The LLM composes a SAL instruction from natural language input. It uses the dictionary to select opcodes and the grammar to structure them.
Natural language: "If heart rate exceeds 120, file a casualty report and evacuate all nodes."
LLM output: H:HR@NODE1>120→H:CASREP∧M:EVA@*
Every composed instruction passes through the validator before it hits the wire. Eight rules. No exceptions.
from osmp import encode, decode, validate
sal = "H:HR@NODE1>120→H:CASREP∧M:EVA@*"
result = validate(sal, nl="If heart rate exceeds 120, file casualty report and evacuate all nodes.")
if result.valid:
transmit(sal) # your transport layer
else:
for issue in result.issues:
print(f"{issue.rule}: {issue.message}")The validator catches hallucinated opcodes, missing consequence classes, namespace-as-target errors, byte inflation (BAEL floor guarantee), and regulatory dependency violations.
The receiving node decodes by dictionary lookup. No inference. No model. No ambiguity.
from osmp import decode
sal = receive() # your transport layer
text = decode(sal)
# "H:heart_rate →NODE1>120; H:casualty_report; M:evacuation →*"
# The agent acts on the decoded instruction.The decode is identical across all three SDKs. Python, TypeScript, and Go produce field-for-field identical results from the same SAL input.
Not every agent in your system will speak OSMP. The SALBridge handles the boundary.
from osmp import bridge
b = bridge("MY_NODE")
b.register_peer("GPT_AGENT", attempt_fnp=False)
# Outbound: SAL decoded to natural language, annotated with SAL equivalent
out = b.send("H:HR@NODE1>120;H:CASREP", "GPT_AGENT")
# "heart_rate at NODE1 exceeds 120; casualty_report
# [SAL: H:HR@NODE1>120;H:CASREP]"
# Inbound: scanned for SAL acquisition
result = b.receive("A:ACK", "GPT_AGENT")The bridge annotates outbound messages with SAL equivalents, seeding the remote agent's context window. When the remote agent starts producing valid SAL through exposure, the bridge detects it and transitions from FALLBACK to ACQUIRED. OSMP spreads by contact, not installation.
The MCP server includes five bridge tools (osmp_bridge_register, osmp_bridge_send, osmp_bridge_receive, osmp_bridge_status, osmp_bridge_comparison) for agents operating in mixed environments.
OSMP is not a framework. It is an encoding layer. MCP, A2A, and ACP define how agents discover and invoke each other. OSMP defines how the instructions themselves are encoded once composed. An MCP client using OSMP encodes its tool calls in SAL instead of JSON. The framework stays the same. The wire format changes.

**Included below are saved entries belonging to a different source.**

-- ==== Sys2Proof/Safety.lean ====
section
/-! DEFINITION. What a well-formed state is, what a run is and what is seen of it (70_reset_and_hazards.md R160), and when a
run has gone wrong. Statements are made in these terms. -/

namespace Sys2Proof.Machine

/-- The reserved bits of `STATUS`, 3:1 and 31:8 (10_state.md R25). -/
def statusReservedMask : Word := 0xFFFFFF0E#32

/-- The legal values of `STATUS`: reserved bits zero, CAUSE at most 6, and CAUSE 0 exactly when FAULT is 0 (R25). -/
def StatusWf (st : Word) : Prop :=
  st &&& statusReservedMask = 0#32 ∧ statusCause st ≤ 6#4 ∧ (statusCause st = 0#4 ↔ statusFault st = false)

/-- The sixteen characters of an encoded byte, '0' to '9' and 'A' to 'F' (41_packet_codec.md R111). -/
def isHexChar (b : Byte) : Bool :=
  (decide (0x30#8 ≤ b) && decide (b ≤ 0x39#8)) || (decide (0x41#8 ≤ b) && decide (b ≤ 0x46#8))

/-- The integer sum of a byte sequence (41_packet_codec.md R107). -/
def byteSum (bs : List Byte) : Nat := (bs.map BitVec.toNat).sum

/-- `Checksum(B) = ((((sum(B) + 1) mod 256) XOR 0xFF) + 1) mod 256`, a function of the integer sum (41_packet_codec.md R107). -/
def checksumOf (bs : List Byte) : Nat := ((((byteSum bs + 1) % 256) ^^^ 0xFF) + 1) % 256

/-- A frame as a receiver checks it, on a block built with `c`, whatever its data (41_packet_codec.md R108, R110, R111). -/
structure FrameWf (c : Config) (f : List Byte) : Prop where
  /-- R111: `8 + 2 * NBYTES` bytes. -/
  length_eq : f.length = 8 + 2 * c.nbytes
  /-- R108, position 0. -/
  starts : f[0]? = some 0x02#8
  /-- R108, positions 1 and 2: the address byte, which fits a byte. -/
  address : c.address + 17 < 256 ∧ (f.drop 1).take 2 = hexEncode (BitVec.ofNat 8 (c.address + 17))
  /-- R108, positions 3 and 4: the length byte, which fits a byte. -/
  length_chars : c.nbits % 8 = 0 ∧ c.nbytes < 256 ∧ (f.drop 3).take 2 = hexEncode (BitVec.ofNat 8 c.nbytes)
  /-- R111: positions 1 to 4 + 2N are hex characters. -/
  chars : ∀ b ∈ (f.drop 1).take (4 + 2 * c.nbytes), isHexChar b = true
  /-- R108, position 5 + 2N. -/
  ends : f[5 + 2 * c.nbytes]? = some 0x03#8
  /-- R108, positions 6 + 2N and 7 + 2N, and R110: the two last characters encode the byte that makes the sum of the bytes
  before ETX, the 1 and itself 0 mod 256. -/
  check : ∃ cs : Byte, f.drop (6 + 2 * c.nbytes) = hexEncode cs ∧
    (byteSum (f.take (5 + 2 * c.nbytes)) + 1 + cs.toNat) % 256 = 0

/-- The invariant of every run: what the spec says of the registers, the buffer and the frames at all times. -/
structure State.Inv (s : State) : Prop where
  /-- `BITS` has `NBITS` cells (10_state.md R21, R22). -/
  bits_wf : Memory.wf s.cfg s.bits = true
  /-- `STATUS` holds a legal value (10_state.md R25). -/
  status_wf : StatusWf s.status
  /-- `RDATA` bits 31:1 read as zero (10_state.md R26). -/
  rdata_wf : s.rdata &&& 0xFFFFFFFE#32 = 0#32
  /-- While `STATUS.FAULT = 0`, `FCMD = 0` (10_state.md R27). -/
  fcmd_wf : halted s = false → s.fcmd = 0#32
  /-- Every emitted frame is whole and balances its checksum (10_state.md R29, 41_packet_codec.md R110). -/
  frames_wf : ∀ f ∈ s.frames, FrameWf s.cfg f

/-- Logical pixel `(x, y)` of the grid a caller sees, read through the index map (40_pixel_buffer.md R81, R87). -/
def gridPixel (s : State) (x y : Nat) : Bool := bitRead s.bits (pixelCell s.cfg x y)

/-- Physical row `r` of each column is unreached: the fold of no settable row gives it (40_pixel_buffer.md R83). -/
def rowUnreached (rows r : Nat) : Bool :=
  decide (r < rows) && (List.range rows).all fun y => decide (y + hiddenRows < rows → rowFold y ≠ (r : Int))

/-- The cause a faulting command word raises, by what it decodes to (60_exceptions.md R131, R138): none for CLEAR, which
raises nothing. -/
def causeRaised (c : Config) : Except IllegalWord Instr → Option FaultCause
  | .error _ => some .illegalCmd
  | .ok (.setpx _ _ _) => some .coordRange
  | .ok .clear => none
  | .ok .send =>
    some (if 256 ≤ c.address + 17 then .addrRange else if c.nbits % 8 ≠ 0 then .lenAlign else .lenRange)
  | .ok (.rdbit _) => some .indexRange

/-- `l` writes the number `n`: decimal digits, or `0x` and hexadecimal digits, most significant first (30_encoding.md R69).
A hexadecimal digit is paired with whether its letter is a capital one. -/
def NumberText (l : List Char) (n : Nat) : Prop :=
  (∃ ds : List Nat, ds ≠ [] ∧ (∀ d ∈ ds, d < 10) ∧ l = ds.map Nat.digitChar ∧ n = Nat.ofDigits 10 ds.reverse) ∨
  ∃ ds : List (Nat × Bool), ds ≠ [] ∧ (∀ d ∈ ds, d.1 < 16) ∧
    l = '0' :: 'x' :: (ds.map fun d => if d.2 then (Nat.digitChar d.1).toUpper else Nat.digitChar d.1) ∧
    n = Nat.ofDigits 16 (ds.map Prod.fst).reverse

/-- `mn`, in any case, is the mnemonic `name` (30_encoding.md R69). -/
def MnemonicText (mn : List Char) (name : String) : Prop := mn.map Char.toUpper = name.toList

/-- A line: the mnemonic, at least one space, and the operands with commas between them, each comma followed by `j` spaces
(30_encoding.md R69). -/
def lineText (mn : List Char) (k j : Nat) : List (List Char) → List Char
  | [] => mn
  | l :: ls => mn ++ (List.replicate (k + 1) ' ' ++ (l ++ ls.flatMap fun m => ',' :: (List.replicate j ' ' ++ m)))

/-- The observation of a run (70_reset_and_hazards.md R160). -/
structure Observation where
  bits : List Bool
  status : Word
  rdata : Word
  fcmd : Word
  frames : List (List Byte)
deriving DecidableEq, Repr

/-- What is seen of a state: `ACC` is not seen (70_reset_and_hazards.md R160, 10_state.md R28). -/
def State.observe (s : State) : Observation := ⟨s.bits, s.status, s.rdata, s.fcmd, s.frames⟩

/-- The start of a run: the state after a reset, and the host's command words (70_reset_and_hazards.md R160). -/
def State.start (c : Config) (draw : Nat) (words : List Word) : State :=
  State.afterReset c draw (words.map .command)

/-- The run of a sequence of command words from `s`: each is accepted in its turn (70_reset_and_hazards.md R160); it stops
where a word is written to a halted block. -/
def runCommands : List Word → State → Host.Outcome State Fault Refusal
  | [], s => .next s
  | w :: ws, s =>
    match acceptCommand w s with
    | .next t => runCommands ws t
    | .fault r => .fault r
    | .refused r => .refused r

/-- Commands executed one after the other (20_memory.md R53). -/
def runInstrs : List Instr → State → Host.Outcome State Fault Refusal
  | [], s => .next s
  | i :: is, s =>
    match exec i s with
    | .next t => runInstrs is t
    | .fault r => .fault r
    | .refused r => .refused r

/-- What is seen of the end of a run. -/
def observeOutcome : Host.Outcome State Fault Refusal → Host.Outcome Observation Fault Refusal
  | .next t => .next t.observe
  | .fault r => .fault r
  | .refused r => .refused r

/-- A run that ends with `STATUS.FAULT = 1` has gone wrong (70_reset_and_hazards.md R160); so has one that wrote a command
to a halted block. -/
def goneWrong : Host.Outcome State Fault Refusal → Bool
  | .next t => halted t
  | .fault _ => true
  | .refused _ => true

end Sys2Proof.Machine
end

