/-- A command of a running block that ends halted has entered the fault of R131's cause, and done nothing else. -/
theorem exec_faulted {i : Instr} {s t : State} (hrun : halted s = false) (h : exec i s = .next t)
    (ht : halted t = true) : ∃ c, causeRaised s.cfg (.ok i) = some c ∧ t = s.withFault c (encode i) := by
  have completed {u : State} (hu : exec i s = .next u) (hkeep : u.status = s.status) : False := by
    cases hu.symm.trans h
    rw [halted, hkeep] at ht
    exact Bool.false_ne_true (hrun.symm.trans ht)
  cases i with
  | setpx x y st =>
    cases hset : settable s.cfg x y with
    | true => exact (completed (execSetpx_of_settable st hset) rfl).elim
    | false =>
      cases (execSetpx_of_not_settable st hset).symm.trans h
      exact ⟨_, rfl, rfl⟩
  | clear => exact (completed (exec_clear s) rfl).elim
  | send =>
    cases hc : sendCheck s.cfg with
    | none => exact (completed (execSend_of_ok hc) rfl).elim
    | some c =>
      cases (execSend_of_check hc).symm.trans h
      exact ⟨c, (sendCheck_eq_causeRaised (by simp [hc])).symm.trans hc, rfl⟩
  | rdbit idx =>
    cases hidx : indexValid s.cfg idx with
    | true => exact (completed (execRdbit_of_valid hidx) rfl).elim
    | false =>
      cases (execRdbit_of_invalid hidx).symm.trans h
      exact ⟨_, rfl, rfl⟩

/-- The word recorded is the one the host wrote: a legal word is the encoding of its command. -/
theorem step_faulted {s t : State} {w : Word} {rest : List HostEvent} (hin : s.inputs = .command w :: rest)
    (hrun : halted s = false) (h : step s = .next t) (ht : halted t = true) :
    ∃ c, causeRaised s.cfg (decode w) = some c ∧ t = (s.withInputs rest).withFault c w := by
  cases hd : decode w with
  | ok i =>
    have faulted := exec_faulted (s := s.withInputs rest) hrun ((step_of_command hin hrun hd).symm.trans h) ht
    rwa [encode_eq_of_decode hd] at faulted
  | error e =>
    cases (step_of_illegal hin hrun hd).symm.trans h
    exact ⟨_, rfl, rfl⟩

/-- Settles O37, from the fault that the step entered. -/
theorem faultEntryRecordsCauseAndWord : Obligations.FaultEntryRecordsCauseAndWord := by
  unfold Obligations.FaultEntryRecordsCauseAndWord
  intro s t w rest hin hrun h ht
  obtain ⟨c, hc, rfl⟩ := step_faulted hin hrun h ht
  exact ⟨rfl, ht, c, hc, statusWord_true_eq c.code⟩

/-- Settles O38: fault entry is the step's only write. -/
theorem faultsArePrecise : Obligations.FaultsArePrecise := by
  unfold Obligations.FaultsArePrecise
  intro s t w rest hin hrun h ht
  obtain ⟨c, -, rfl⟩ := step_faulted hin hrun h ht
  rfl

/-! ## The halted block (R141, R142) -/

theorem halted_resetNow (s : State) : halted s.resetNow = false := by
  simp [halted, statusFault]

theorem acceptCommand_halted {s : State} (w : Word) (h : halted s = true) : acceptCommand w s = .fault .halted := by
  rw [acceptCommand, if_pos h]
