-- ==== Sys2Proof/Machine/State.lean ====
section
/-! DEFINITION. The state of the machine (R15) as plain data, with the parameters and the Program beside it (log 1),
its faults, and the state after construction (R31, R133). -/

namespace Sys2Proof.Machine

/-- The four flags, independent one-bit cells (R19, D32; log 28). -/
structure Flags where
  /-- Zero. -/
  z : Bool
  /-- Negative. -/
  n : Bool
  /-- Carry. -/
  c : Bool
  /-- oVerflow. -/
  v : Bool
deriving DecidableEq, Repr

/-- The two faults (R115), each with what it records. A fault is first recorded in `State.fault` by the step that
raises it, which is a next state (R116); a further step of that Aborted state answers it as an outcome (log 7). -/
inductive Fault where
  /-- Raised by the Decoder on a line with a Malformed token among its first three operand tokens (R117). Safe: the
  machine goes on nowhere, as the spec says. -/
  | decodeError (index slot : Nat) (token : Text)
  /-- Raised by LOAD and STORE when the unwrapped effective address plus 8 exceeds the memory capacity (R118). Safe:
  the machine goes on nowhere, as the spec says. -/
  | outOfBoundsMemory (index address : Nat)
deriving DecidableEq, Repr

/-- The reasons to refuse an instruction. Every instruction has its meaning, so nothing raises one. -/
inductive Refusal where
  /-- For an arm of `exec` without a meaning; raised by no arm. Safe: nothing is claimed of what follows. -/
  | notModelled (mnemonic : String)
deriving DecidableEq, Repr

/-- Data memory (R25, R35): the bytes that differ from the reset byte, by rising address (`Memory.wf`). -/
abbrev Memory := List Host.Cell

/-- What an address that is not listed reads as: the reset contents of memory (R31, R42). -/
def Memory.resetByte : Byte := 0x00#8

/-- The canonical form, above a given address: addresses strictly rising and no listed byte the reset byte. -/
def Memory.wfFrom : Option Nat → Memory → Bool
  | _, [] => true
  | none, (a, b) :: m => b != Memory.resetByte && Memory.wfFrom (some a) m
  | some lo, (a, b) :: m => decide (lo < a) && b != Memory.resetByte && Memory.wfFrom (some a) m

/-- The canonical form of memory: equal memories are equal data. -/
def Memory.wf (m : Memory) : Bool := Memory.wfFrom none m

/-- The machine's state: the fields of R15, and the configuration it was built with and the Program it was given. -/
structure State where
  /-- The parameters (R8); not state of the spec, and changed by no step (log 1). -/
  cfg : Config
  /-- The Program (R27); not state of the spec, and changed by no step (log 1). -/
  program : List Text
  /-- General registers `x[0]` to `x[R-1]` (R16, R17). -/
  x : List Word
  /-- Vector registers `v[0]` to `v[V-1]` (R18). -/
  v : List VWord
  /-- Flags (R19). -/
  flags : Flags
  /-- Data memory (R25). -/
  mem : Memory
  /-- Program counter, a line index (R21). -/
  pc : Nat
  /-- Set by HALT (R23). -/
  halted : Bool
  /-- The fatal error that ended the run (R24). -/
  fault : Option Fault
  /-- The execution log, oldest entry first (R26). -/
  log : List Text
deriving DecidableEq, Repr

/-- Construction, the hardware's only reset (R31, R133), for given parameters; no Program has been supplied yet. -/
def State.construct (cfg : Config) : State where
  cfg := cfg
  program := []
  x := List.replicate cfg.numRegs 0#64
  v := List.replicate cfg.numVRegs 0#128
  flags := { z := false, n := false, c := false, v := false }
  mem := []
  pc := 0
  halted := false
  fault := none
  log := []

/-- The machine right after reset, with the default parameters (R8, R31; log 2). -/
def State.reset : State := State.construct Config.default

end Sys2Proof.Machine
end

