-- ==== Sys2Proof/Machine/Flags.lean ====
section
/-! DEFINITION. The flag function of the hardware: `AddFlags` (R82), used by ADD and DEC alone. -/

namespace Sys2Proof.Machine

/-- `AddFlags(a, b)` (R82): the 64-bit sum and the four flags, from the exact sum. -/
def addFlags (a b : Word) : Word × Flags :=
  let wide := a.toNat + b.toNat
  let sum := BitVec.ofNat 64 wide
  (sum,
    { z := sum == 0#64
      n := sum.msb
      c := 2 ^ 64 ≤ wide
      v := a.msb == b.msb && sum.msb != a.msb })

end Sys2Proof.Machine
end

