-- ==== Sys2Proof/Laws/Text.lean ====
section
/-! SUPPORT. Tokens and decimal numerals: what each function of Machine/Text.lean does, said once. -/

namespace Sys2Proof

/-! ## Tokens (R52) -/

theorem tokens_sep {sep : Byte → Bool} {b : Byte} (t : Text) (h : sep b = true) :
    tokens sep (b :: t) = tokens sep t := by simp [tokens, h]

/-- A separator-free run before a separator is one token. -/
theorem tokens_run {sep : Byte → Bool} {w : Text} (c : Byte) (t : Text) (hw : w ≠ [])
    (hfree : ∀ b ∈ w, sep b = false) (hc : sep c = true) : tokens sep (w ++ c :: t) = w :: tokens sep t := by
  induction w with
  | nil => exact absurd rfl hw
  | cons b w ih =>
    have hb : sep b = false := hfree b List.mem_cons_self
    cases w with
    | nil => simp [tokens, hb, startsToken, hc]
    | cons b' w' =>
      have hb' : sep b' = false := hfree b' (by simp)
      have hrec := ih (by simp) fun x hx => hfree x (List.mem_cons_of_mem _ hx)
      simp only [List.cons_append] at hrec ⊢
      rw [tokens, if_neg (by simp [hb]), if_pos (by simp [startsToken, hb']), hrec]
      rfl

/-- A separator-free run at the end is one token. -/
theorem tokens_run_end {sep : Byte → Bool} {w : Text} (hw : w ≠ []) (hfree : ∀ b ∈ w, sep b = false) :
    tokens sep w = [w] := by
  induction w with
  | nil => exact absurd rfl hw
  | cons b w ih =>
    have hb : sep b = false := hfree b List.mem_cons_self
    cases w with
    | nil => simp [tokens, hb, startsToken]
    | cons b' w' =>
      have hb' : sep b' = false := hfree b' (by simp)
      have hrec := ih (by simp) fun x hx => hfree x (List.mem_cons_of_mem _ hx)
      rw [tokens, if_neg (by simp [hb]), if_pos (by simp [startsToken, hb']), hrec]
      rfl

/-- Every token is non-empty and holds no separator (R52). -/
theorem tokens_mem {sep : Byte → Bool} {s t : Text} (h : t ∈ tokens sep s) :
    t ≠ [] ∧ ∀ b ∈ t, sep b = false := by
  induction s generalizing t with
  | nil => simp [tokens] at h
  | cons b s ih =>
    by_cases hb : sep b = true
    · rw [tokens_sep s hb] at h
      exact ih h
    · have hb' : sep b = false := by simpa using hb
      rw [tokens, if_neg hb] at h
      by_cases hs : startsToken sep s = true
      · rw [if_pos hs] at h
        cases htk : tokens sep s with
        | nil =>
          rw [htk] at h
          simp only [consToken, List.mem_singleton] at h
          subst h
          simp [hb']
        | cons w ws =>
          rw [htk] at h ih
          simp only [consToken, List.mem_cons] at h
          rcases h with rfl | h
          · have hw := ih (t := w) List.mem_cons_self
            refine ⟨by simp, fun x hx => ?_⟩
            rcases List.mem_cons.mp hx with rfl | hx
            exacts [hb', hw.2 x hx]
          · exact ih (List.mem_cons_of_mem _ h)
      · rw [if_neg hs] at h
        rcases List.mem_cons.mp h with rfl | h
        · simp [hb']
        · exact ih h

/-- A text whose first byte is no separator has a token. -/
theorem tokens_ne_nil {sep : Byte → Bool} {b : Byte} (t : Text) (h : sep b = false) : tokens sep (b :: t) ≠ [] := by
  rw [tokens, if_neg (by simp [h])]
  split
  · cases tokens sep t <;> simp [consToken]
  · simp

/-! ## The rest of the line after the opcode (R55, R58) -/

theorem isOperandSep_of_isWs {b : Byte} (h : isWs b = true) : isOperandSep b = true := by simp [isOperandSep, h]

theorem isWs_of_not_isOperandSep {b : Byte} (h : isOperandSep b = false) : isWs b = false := by
  simp only [isOperandSep, Bool.or_eq_false_iff] at h
  exact h.1

theorem dropWhile_run {p : Byte → Bool} {w : Text} (r : Text) (h : ∀ b ∈ w, p b = true) :
    (w ++ r).dropWhile p = r.dropWhile p := by
  induction w with
  | nil => rfl
  | cons b w ih =>
    simp only [List.cons_append, List.dropWhile_cons, h b List.mem_cons_self, if_true]
    exact ih fun x hx => h x (List.mem_cons_of_mem _ hx)

/-- After an opcode token that ends the line nothing is left. -/
theorem afterOpcode_run_end {w : Text} (hfree : ∀ b ∈ w, isWs b = false) : afterOpcode w = [] := by
  have h1 : w.dropWhile isWs = w := by
    cases w with
    | nil => rfl
    | cons b w => simp [hfree b List.mem_cons_self]
  have h2 := dropWhile_run (p := fun b => !isWs b) (w := w) [] (by simpa using hfree)
  rw [afterOpcode, h1]
  simpa using h2

/-- After an opcode token and a whitespace byte the line goes on with that byte. -/
theorem afterOpcode_run {w : Text} (c : Byte) (t : Text) (hw : w ≠ []) (hfree : ∀ b ∈ w, isWs b = false)
    (hc : isWs c = true) : afterOpcode (w ++ c :: t) = c :: t := by
  have h1 : (w ++ c :: t).dropWhile isWs = w ++ c :: t := by
    cases w with
    | nil => exact absurd rfl hw
    | cons b w => simp [hfree b List.mem_cons_self]
  have h2 := dropWhile_run (p := fun b => !isWs b) (w := w) (c :: t) (by simpa using hfree)
  rw [afterOpcode, h1, h2]
  simp [hc]

/-! ## Decimal numerals (R11) -/

theorem decVal_append_singleton (d : Text) (b : Byte) : decVal (d ++ [b]) = 10 * decVal d + (b.toNat - 0x30) := by
  simp [decVal, List.foldl_append]

theorem digitByte_toNat {n : Nat} (h : n < 10) : (digitByte n).toNat = 0x30 + n := by
  simp only [digitByte, BitVec.toNat_ofNat]
  omega

theorem isDigit_digitByte {n : Nat} (h : n < 10) : isDigit (digitByte n) = true := by
  simp only [isDigit, digitByte_toNat h, Bool.and_eq_true, decide_eq_true_eq]
  omega

theorem decTextAux_spec (fuel n : Nat) (h : n ≤ fuel ∨ n < 10) :
    decTextAux fuel n ≠ [] ∧ (∀ b ∈ decTextAux fuel n, isDigit b = true) ∧ decVal (decTextAux fuel n) = n := by
  induction fuel generalizing n with
  | zero =>
    have hn : n < 10 := by omega
    have hd := isDigit_digitByte hn
    simp [decTextAux, Nat.mod_eq_of_lt hn, hd, decVal, digitByte_toNat hn]
  | succ fuel ih =>
    by_cases hn : n < 10
    · simp [decTextAux, hn, isDigit_digitByte hn, decVal, digitByte_toNat hn]
    · obtain ⟨-, h2, h3⟩ := ih (n / 10) (by omega)
      have hd : n % 10 < 10 := Nat.mod_lt _ (by decide)
      simp only [decTextAux, hn, if_false]
      refine ⟨by simp, ?_, ?_⟩
      · intro b hb
        rcases List.mem_append.mp hb with hb | hb
        · exact h2 b hb
        · rw [List.mem_singleton.mp hb]
          exact isDigit_digitByte hd
      · rw [decVal_append_singleton, h3, digitByte_toNat hd]
        omega

theorem decText_ne_nil (n : Nat) : decText n ≠ [] := (decTextAux_spec n n (Or.inl (le_refl n))).1
theorem decText_digits (n : Nat) : ∀ b ∈ decText n, isDigit b = true := (decTextAux_spec n n (Or.inl (le_refl n))).2.1

/-- A numeral spells its number. -/
@[simp] theorem decVal_decText (n : Nat) : decVal (decText n) = n := (decTextAux_spec n n (Or.inl (le_refl n))).2.2

theorem decText_all (n : Nat) : (decText n).all isDigit = true := List.all_eq_true.mpr (decText_digits n)

theorem isOperandSep_of_isDigit {b : Byte} (h : isDigit b = true) : isOperandSep b = false := by
  revert h
  revert b
  decide

end Sys2Proof
end

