/-- DEC completes and decrements the register of slot 0 with wrap-around; Z says the old value was 1, N is bit 63 of the
new one, C says the old value was not 0, V that it was the most negative; nothing else changes but `pc` and the log
(R92; C and V are the spec's decision D18, log 17). -/
def Obligations.DecDecrementsAndSetsFlags : Prop :=
  ∀ (s : State) (ops : List Operand) (a : Word), s.Inv → (Instr.dec ops).wf s.cfg = true →
    a = s.readReg (regSlot ops 0) →
    ∃ t, exec (.dec ops) s = .next t ∧ t.readReg (regSlot ops 0) = a - 1#64 ∧
      (t.flags.z = true ↔ a = 1#64) ∧ (t.flags.n = true ↔ (a - 1#64).getLsbD 63 = true) ∧
      (t.flags.c = true ↔ a ≠ 0#64) ∧ (t.flags.v = true ↔ a = 0x8000000000000000#64) ∧
      t.pc = s.pc + 1 ∧ RegsUnchangedExcept s t [regSlot ops 0] ∧ MemUnchanged s t ∧ RunUnchanged s t

/-- R96: BNE completes; with Z clear `pc` is the looked-up index of its name, with no + 1; with Z set it falls through;
nothing else changes but the log. `lookup` holds what an unresolved name gives (R103, D22, log 19). -/
def Obligations.BneBranchesWhenZIsClear : Prop :=
  ∀ (s : State) (ops : List Operand),
    ∃ t, exec (.bne ops) s = .next t ∧
      (s.flags.z = false → t.pc = lookup (resolve s.program) (nameSlot ops 0)) ∧
      (s.flags.z = true → t.pc = s.pc + 1) ∧
      t.flags = s.flags ∧ RegsUnchangedExcept s t [] ∧ MemUnchanged s t ∧ RunUnchanged s t

/-- HALT completes, sets `halted` and leaves everything else, `pc` too, but the log (R97; that `pc` stays is D23,
log 20). -/
def Obligations.HaltStopsWithPcUnchanged : Prop :=
  ∀ (s : State) (ops : List Operand),
    ∃ t, exec (.halt ops) s = .next t ∧ t.halted = true ∧ t.pc = s.pc ∧ t.fault = s.fault ∧
      t.flags = s.flags ∧ RegsUnchangedExcept s t [] ∧ MemUnchanged s t

/-- An unrecognized opcode completes and only advances `pc` and the log (R98; no counter is kept by D34, log 24). -/
def Obligations.UnrecognizedOpcodeIsANoOp : Prop :=
  ∀ (s : State) (ops : List Operand),
    ∃ t, exec (.unrecognized ops) s = .next t ∧ t.pc = s.pc + 1 ∧ t.flags = s.flags ∧ RegsUnchangedExcept s t [] ∧
      MemUnchanged s t ∧ RunUnchanged s t

/-- A label line completes in one step that does `pc <- pc + 1` and nothing else; nothing is logged (R99; that it costs
one step is the spec's decision D36, log 24, and that it is not logged D25, log 12). -/
def Obligations.LabelLineOnlyAdvancesPc : Prop :=
  (∀ (s : State) (name : Text), exec (.labelDef name) s = .next { s with pc := s.pc + 1 }) ∧
  ∀ (s : State) (name : Text), s.status = .running → labelName s.line = some name →
    step s = .next { s with pc := s.pc + 1 }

| Layer | What it does | Components |
|---|---|---|
| Application | Agent framework and LLM composition | MCP, A2A, ACP, CrewAI, AutoGen, LangGraph |
| Encoding | Instruction serialization (OSMP replaces JSON here) | SAL (human-readable), SAIL (binary), Composition Validator, ASD, BAEL |
| Transport | Byte delivery | HTTP, LoRa, BLE, WiFi, Meshtastic, satellite, serial, MQTT, TCP/UDP |
Today, every framework above the line serializes to JSON-RPC over HTTP. That works when your transport is an unconstrained internet connection. It fails at 51 bytes. OSMP replaces that serialization step. JSON-RPC requires HTTP. Protocol Buffers require a schema compiler and a reliable transport. SAL and SAIL encode to raw bytes that fit any channel, from a 51-byte LoRa packet at maximum-range spreading factor to a high-throughput cloud pipeline. Two agents using different frameworks that share the OSMP grammar and dictionary can communicate with no modification to either framework.
SAL (Semantic Assembly Language) is the human-readable encoding. Unicode glyphs. Inspectable at every hop.
SAIL (Semantic Assembly Isomorphic Language) is the binary encoding. Opaque bytes. Maximum compression for constrained channels.
SAL and SAIL are isomorphic. Every valid SAL instruction has exactly one SAIL encoding. Every valid SAIL payload decodes to exactly one SAL instruction. The decode path is encoding-agnostic: the same dictionary lookup, the same result.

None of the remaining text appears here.